» Source data:
/-- That state has a sound journal with a port attached, as reclaim and the unread counts ask. -/
theorem test_met_journal_ok : (waiting 2).JournalOk ∧ ((waiting 2).port .a).cursor = some 0 ∧
    ((waiting 2).port .b).cursor = none ∧ (State.reset.port .a).cursor = none := by
  refine ⟨⟨⟨by decide, fun _ => by decide⟩, ?_, ?_⟩, rfl, rfl, rfl⟩
  · intro i h
    obtain rfl : i = 0 := Nat.lt_one_iff.1 h
    rfl
  · intro p cur h; cases p
    · cases h; decide
    · cases h

theorem test_met_attach :
    Executes (ask State.reset .a 14 []) .a 14 (req 14 []) [] ∧ Executes (ask State.reset .a 14 [2]) .a 14 (req 14 [2]) [] ∧
    Executes (ask State.reset .a 14 [0]) .a 14 (req 14 [0]) [] ∧ Executes (ask State.reset .a 14 [1]) .a 14 (req 14 [1]) [] ∧
    Executes (ask State.reset .a 15 []) .a 15 (req 15 []) [] ∧ (1 < (2 : Byte).toNat ∧ (0 : Byte).toNat = 0 ∧ (1 : Byte).toNat = 1) :=
  ⟨executes_reset _ _ (by decide), executes_reset _ _ (by decide), executes_reset _ _ (by decide),
    executes_reset _ _ (by decide), executes_reset _ _ (by decide), by decide⟩

/-- Filters and holds: too short, and complete; a hold of each of the four values of its two bits. -/
theorem test_met_filter_and_hold :
    Executes (ask State.reset .a 16 [0x3F, 0]) .a 16 (req 16 [0x3F, 0]) [] ∧ (req 16 [0x3F, 0]).payload.length < 3 ∧
    Executes (ask State.reset .a 16 [0xFF, 8, 0]) .a 16 (req 16 [0xFF, 8, 0]) [] ∧
    Executes (ask State.reset .a 13 []) .a 13 (req 13 []) [] ∧
    (∀ pl ∈ [[(0 : Byte)], [1], [2], [3]], Executes (ask State.reset .a 13 pl) .a 13 (req 13 pl) []) :=
  ⟨executes_reset _ _ (by decide), by decide, executes_reset _ _ (by decide), executes_reset _ _ (by decide),
    fun pl h => executes_reset _ _ (by revert pl; decide)⟩

/-- A port attached at record 0 of a journal with one HIT record of channel 3, of 10 words. -/
def attached (code : Nat) (pl : List Byte) : State :=
  let s := ask { State.reset with journal := filled 8 false } .a code pl
  s.withPort .a { s.port .a with cursor := some 0 }

theorem executes_attached (code : Nat) (pl : List Byte) (hl : pl.length ≤ 1020) :
    Executes (attached code pl) .a code (req code pl) [] := ⟨⟨rfl, rfl, Nat.zero_lt_succ 3, rfl⟩, rfl, hl⟩

/-- Reads of a detached port, of no maximum, of 0 and of 255; a maximum of 10 returns the record, one of 9 does not. -/
theorem test_met_read :
    (Executes (ask State.reset .a 17 [10]) .a 17 (req 17 [10]) [] ∧ (State.reset.port .a).cursor = none) ∧
    (∀ pl ∈ [[], [(0 : Byte)], [255], [10], [9]],
      Executes (attached 17 pl) .a 17 (req 17 pl) [] ∧ ((attached 17 pl).port .a).cursor = some 0) ∧
    (let recs := (attached 17 [10]).journal.recsFrom 0;
      recs = recs ++ [] ∧ recs = [] ++ recs ∧ (recs.map Rec.size).sum = 10 ∧ recs.filter ((attached 17 [10]).port .a).passes = recs ∧
        recs ≠ [] ∧ ∀ x ∈ recs, ((attached 17 [9]).port .a).passes x = true ∧ 9 < x.size) := by
  refine ⟨⟨executes_reset _ _ (by decide), rfl⟩, fun pl h => ⟨executes_attached _ _ ?_, rfl⟩, by decide⟩
  revert pl; decide

/-- Waits: detached, too short, N of 0 and 1,025, timeout 0, N of 1 that is met, N of 1,024 that is not. -/
theorem test_met_wait :
    (Executes (ask State.reset .a 18 []) .a 18 (req 18 []) [] ∧ (State.reset.port .a).cursor = none) ∧
    (∀ pl ∈ [[(1 : Byte), 0, 1], [0, 0, 1, 0], [1, 4, 1, 0], [1, 0, 0, 0], [1, 0, 255, 255], [0, 4, 1, 0]],
      Executes (attached 18 pl) .a 18 (req 18 pl) [] ∧ ((attached 18 pl).port .a).cursor ≠ none) ∧
    1 ≤ (attached 18 []).unread .a ∧ (attached 18 []).unread .a < 1024 := by
  refine ⟨⟨executes_reset _ _ (by decide), rfl⟩, fun pl h => ⟨executes_attached _ _ ?_, Option.some_ne_none 0⟩, by decide, by decide⟩
  revert pl; decide

/-- Tally steps: off; no room; room above the exit fill; at the exit fill of 32,768. -/
theorem test_met_tally_step :
    (filled 0 false).tallyMode = false ∧ (filled 65530 true).tallyMode = true ∧ 65536 < (filled 65530 true).fill + 5 + 2 * 0 ∧
    (filled 65529 true).fill + 5 + 2 * 0 ≤ 65536 ∧ 32768 < (filled 32762 true).fill + 5 + 2 * 0 ∧
    (filled 32761 true).fill + 5 + 2 * 0 ≤ 32768 ∧ (allChannels.filter fun c => (filled 0 true).liveHits[c] ≠ 0) = [] := by
  simp only [filled_fill]
  exact ⟨rfl, rfl, by decide, by decide, by decide, by decide, by decide⟩

/-! ### Rollup, load and hold -/

/-- The hysteresis with the defaults K of 2 and R of 3 at the counts before and at each end. -/
theorem test_met_hysteresis :
    let w := Setup.reset.activity
    Rollup.reset.autoHold = false ∧ { Rollup.reset with autoHold := true }.autoHold = true ∧ Rollup.reset.met + 1 < w.k ∧
      w.k ≤ { Rollup.reset with met := 1 }.met + 1 ∧ { Rollup.reset with unmet := 1 }.unmet + 1 < w.r ∧
      w.r ≤ { Rollup.reset with unmet := 2 }.unmet + 1 ∧ 1 ≤ w.k ∧ 1 ≤ w.r ∧ Rollup.reset.met = 0 ∧ Rollup.reset.unmet = 0 := by
  decide

theorem test_met_rollup :
    let s := { runningAt 20 with rollup := { Rollup.reset with nextBoundary := some 20 } }
    (s.run.state = .running ∧ s.rollup.nextBoundary = some s.intake.clock) ∧ (runningAt 20).rollup.nextBoundary ≠ some 20 ∧
      s.journal.tallyMode = false ∧ s.journal.fill + 13 < 49152 := by decide

/-- A stale watch at LS of 5,000 blocks after the start tick 0 and a tick before; evidence and post-window end at tick 20. -/
theorem test_met_timed_events :
    let s := runningAt 20
    s.rollup.stale = false ∧ (runningAt 5120000).setup.item .ac 7 * 1024 ≤ ((runningAt 5120000).intake.clock - 0).toNat ∧
    ¬ (runningAt 5119999).setup.item .ac 7 * 1024 ≤ ((runningAt 5119999).intake.clock - 0).toNat ∧
    s.run.startTick = some 0 ∧ s.rollup.load = none ∧
    (s.withRun { s.run with evidence := some ⟨20, none⟩ }).run.evidence = some ⟨s.intake.clock, none⟩ ∧ s.run.evidence = none ∧
    (s.withRun { s.run with postEnd := some 20 }).run.postEnd = some s.intake.clock ∧ s.run.postEnd ≠ some s.intake.clock := by
  decide

/-- Loads: too short; 16,777,215 and one above it outside a run; in a run without evidence; with evidence, at a load of 0, with PW
of 10,000 and of 0. -/
theorem test_met_load_post :
    Executes (ask State.reset .a 12 [1, 2, 3]) .a 12 (req 12 [1, 2, 3]) [] ∧
    Executes (ask State.reset .a 12 [255, 255, 255, 0]) .a 12 (req 12 [255, 255, 255, 0]) [] ∧
    Executes (ask State.reset .a 12 [0, 0, 0, 1]) .a 12 (req 12 [0, 0, 0, 1]) [] ∧ State.reset.run.state = .idle ∧
    Executes (ask (runningAt 20) .a 12 [1, 0, 0, 0]) .a 12 (req 12 [1, 0, 0, 0]) [] ∧ (runningAt 20).run.evidence = none ∧
    (∀ pw ∈ [10000, 0],
      let s := ((runningAt 20).withRun { (runningAt 20).run with evidence := some ⟨99, none⟩ }).withSetup
        { Setup.reset with ru := [2, 1, 192, 5000, pw] }
      Executes (ask s .a 12 [0, 0, 0, 0]) .a 12 (req 12 [0, 0, 0, 0]) [] ∧ s.run.evidence = some ⟨99, none⟩ ∧
        s.run.state = .running ∧ 0 ≤ s.rollup.pmax * s.setup.item .ru 2 / 256 ∧ s.setup.item .ru 4 = pw) :=
  ⟨executes_reset _ _ (by decide), executes_reset _ _ (by decide), executes_reset _ _ (by decide), rfl,
    executes_running _ _ _ (by decide), rfl,
    fun _ _ => ⟨executes_ask _ _ _ _ rfl (Nat.zero_lt_succ 3) rfl (by decide), rfl, rfl, Nat.zero_le _, rfl⟩⟩

/-! ### Run control -/

/-- The reset state with channel 3 enabled in the setup table. -/
def enabled3 : State := State.reset.withSetup { Setup.reset with ch := Setup.reset.ch.set 36 1 }

theorem test_met_run_start :
    Executes (ask enabled3 .a 8 []) .a 8 (req 8 []) [] ∧ enabled3.run.state = .idle ∧
    (∃ c : ChanId, (enabled3.setup.item .ch (12 * c.val) == 1) = true) ∧
    Executes (ask State.reset .a 8 []) .a 8 (req 8 []) [] ∧
    (∀ c : ChanId, (State.reset.setup.item .ch (12 * c.val) == 1) = false) ∧
    Executes (ask (runningAt 20) .a 8 []) .a 8 (req 8 []) [] ∧ (runningAt 20).run.state ≠ .idle :=
  ⟨executes_ask _ _ _ _ rfl (by decide) rfl (by decide), rfl, ⟨3, by decide⟩, executes_reset _ _ (by decide), by decide,
    executes_running _ _ _ (by decide), by decide⟩

theorem test_met_run_stop_and_clear :
    (∀ code ∈ [9, 10], Executes (ask State.reset .a code []) .a code (req code []) [] ∧
      Executes (ask (runningAt 20) .a code []) .a code (req code []) []) ∧
    (runningAt 20).run.state = .running ∧ ¬ (State.reset.run.state = .running ∨ State.reset.run.state = .final) :=
  ⟨fun _ _ => ⟨executes_reset _ _ (by decide), executes_running _ _ _ (by decide)⟩, rfl, by decide⟩

theorem test_met_rupture_declare :
    Executes (ask (runningAt 20) .a 11 []) .a 11 (req 11 []) [] ∧ (runningAt 20).setup.item .ru 4 ≠ 0 ∧
    (let s := (runningAt 20).withSetup { Setup.reset with ru := [0, 0, 192, 5000, 0] };
      Executes (ask s .a 11 []) .a 11 (req 11 []) [] ∧ s.run.state = .running ∧ s.setup.item .ru 4 = 0) ∧
    (∀ x ∈ [RunState.final, .idle, .closed],
      let s := State.reset.withRun { Run.reset with state := x };
      Executes (ask s .a 11 []) .a 11 (req 11 []) [] ∧ s.run.state = x) :=
  ⟨executes_running _ _ _ (by decide), by decide, ⟨executes_ask _ _ _ _ rfl (by decide) rfl (by decide), rfl, by decide⟩,
    fun _ _ => ⟨executes_ask _ _ _ _ rfl (Nat.zero_lt_succ 3) rfl (by decide), rfl⟩⟩

/-! ### Setup table -/

/-- Reads: IDENTIFY, CLOCK READ, too short, an unknown section, a count of 0, one item past GR, all four items of GR. -/
theorem test_met_setup_read :
    Executes (ask State.reset .a 1 []) .a 1 (req 1 []) [] ∧ Executes (ask State.reset .a 3 []) .a 3 (req 3 []) [] ∧
    (∀ pl ∈ [[(2 : Byte), 0, 0, 4], [0, 0, 0, 1, 0], [6, 0, 0, 1, 0], [2, 0, 0, 0, 0], [2, 1, 0, 4, 0], [2, 0, 0, 4, 0]],
      Executes (ask State.reset .a 5 pl) .a 5 (req 5 pl) []) ∧
    (∀ x : Sect, (0 : Byte).toNat ≠ sectCode x ∧ (6 : Byte).toNat ≠ sectCode x) ∧ (2 : Byte).toNat = sectCode .gr ∧
    itemCount .gr < 1 + 4 ∧ 0 + 4 ≤ itemCount .gr := by
  refine ⟨executes_reset _ _ (by decide), executes_reset _ _ (by decide), fun pl h => executes_reset _ _ ?_, ?_, rfl, by decide,
    by decide⟩
  · revert pl; decide
  · intro x; cases x <;> decide

theorem test_met_peek_and_status :
    Executes (ask State.reset .a 4 []) .a 4 (req 4 []) [] ∧ Executes (ask State.reset .a 4 [16]) .a 4 (req 4 [16]) [] ∧
    Executes (ask State.reset .a 4 [15]) .a 4 (req 4 [15]) [] ∧ Executes (ask State.reset .a 2 []) .a 2 (req 2 []) [] ∧
    (16 ≤ (16 : Byte).toNat ∧ (15 : Byte).toNat = (15 : ChanId).val) :=
  ⟨executes_reset _ _ (by decide), executes_reset _ _ (by decide), executes_reset _ _ (by decide),
    executes_reset _ _ (by decide), by decide⟩

/-- A write of one item. -/
def write1 (section_ start generation value : Byte) : List Byte := [section_, start, 0, generation, 0, 0, 0, value, 0, 0, 0]

/-- Writes applied: the last item of GR, a code, and the first item of AC, a number to be clamped. -/
theorem test_met_setup_write :
    (∀ pl ∈ [write1 2 3 0 1, write1 3 0 0 0], Executes (ask State.reset .a 6 pl) .a 6 (req 6 pl) []) ∧
    (words4 [1, 0, 0, 0] = [1] ∧ (itemTable .gr)[3]? = some (.codes 1 1) ∧ 3 + 1 ≤ itemCount .gr) ∧
    (words4 [0, 0, 0, 0] = [0] ∧ (itemTable .ac)[0]? = some (.numeric 1 65535 4096) ∧ 0 + 1 ≤ itemCount .ac) ∧
    State.reset.setup.generation = 0 ∧ State.reset.setup.lockDetection = false ∧ State.reset.setup.lockCriteria = false := by
  refine ⟨fun pl h => executes_reset _ _ ?_, by decide, by decide, rfl, rfl, rfl⟩
  revert pl; decide

/-- Writes refused: no value, a stale generation, a locked section, an unknown section, past the end, a code not listed. -/
theorem test_met_setup_write_refused :
    (∀ pl ∈ [[], [(2 : Byte), 0, 0, 0, 0, 0, 0], [2, 0, 0, 0, 0, 0, 0, 1], write1 2 3 1 1, write1 0 0 0 1, write1 6 0 0 1,
        write1 2 4 0 1, write1 2 3 0 2], Executes (ask State.reset .a 6 pl) .a 6 (req 6 pl) []) ∧
    (let s := State.reset.withSetup { Setup.reset with lockDetection := true, lockCriteria := true };
      (∀ pl ∈ [write1 1 0 0 1, write1 4 0 0 1], Executes (ask s .a 6 pl) .a 6 (req 6 pl) []) ∧
        s.setup.lockDetection = true ∧ s.setup.lockCriteria = true) ∧
    ((0 : Byte) ++ (0 : Byte) ++ (0 : Byte) ++ (1 : Byte)) ≠ State.reset.setup.generation ∧ itemCount .gr < 4 + 1 ∧
    ((itemTable .gr)[3]? = some (.codes 1 1) ∧ words4 [2, 0, 0, 0] = [2] ∧ 1 < 2) := by
  refine ⟨fun pl h => executes_reset _ _ ?_, ⟨fun pl h => executes_ask _ _ _ _ rfl (by decide) rfl ?_, rfl, rfl⟩, by decide,
    by decide, by decide, by decide⟩
  · revert pl; decide
  · revert pl; decide

theorem test_met_setup_lock :
    (∀ pl ∈ [[], [(0 : Byte)], [1], [2]], Executes (ask State.reset .a 7 pl) .a 7 (req 7 pl) []) ∧
    (let s := State.reset.withSetup { Setup.reset with lockDetection := true };
      Executes (ask s .a 7 [1]) .a 7 (req 7 [1]) [] ∧ (s.setup.lockDetection || (1 : Byte).getLsbD 0) = s.setup.lockDetection) := by
  refine ⟨fun pl h => executes_reset _ _ ?_, executes_ask _ _ _ _ rfl (by decide) rfl (by decide), rfl⟩
  revert pl; decide

/-! ### Preamplifier status line -/

/-- Every cycle state of the statements, and the two line modes. -/
theorem test_met_cycle_states :
    (∀ x ∈ [CycleState.idle, .start 0, .start 2, .start 3, .slot 0 .drive, .slot 15 .restore, .slot 14 .release,
        .slot 15 .release, .stop 0 none, .stop 1 (some .quiet), .stop 2 (some .continuous)],
      (inCycle State.reset x).status.cycle = x ∧ (inCycle State.reset x).resetHeld = false) ∧
    State.reset.status.lineMode = .continuous ∧
    (State.reset.withStatus { Status.reset with lineMode := .quiet }).status.lineMode = .quiet ∧
    State.reset.status.refTick = none ∧ (14 : ChanId).val + 1 = (15 : ChanId).val := by decide

/-- A due start: at the status period of 10 blocks after the reference, and not one tick before. -/
theorem test_met_cycle_start :
    10 * 1024 ≤ ((10240 : Tick) - 0).toNat ∧ ¬ 10 * 1024 ≤ ((10239 : Tick) - 0).toNat ∧ State.reset.setup.item .pt 20 = 10 := by
  decide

» Problem: Reproduce verbatim the lines above, from the line with "s.run.evidence = none ∧" through the line with "Executes (ask State.reset .a 12 [1, 2, 3])".

» Expected answer:
    (s.withRun { s.run with evidence := some ⟨20, none⟩ }).run.evidence = some ⟨s.intake.clock, none⟩ ∧ s.run.evidence = none ∧
    (s.withRun { s.run with postEnd := some 20 }).run.postEnd = some s.intake.clock ∧ s.run.postEnd ≠ some s.intake.clock := by
  decide

/-- Loads: too short; 16,777,215 and one above it outside a run; in a run without evidence; with evidence, at a load of 0, with PW
of 10,000 and of 0. -/
theorem test_met_load_post :
    Executes (ask State.reset .a 12 [1, 2, 3]) .a 12 (req 12 [1, 2, 3]) [] ∧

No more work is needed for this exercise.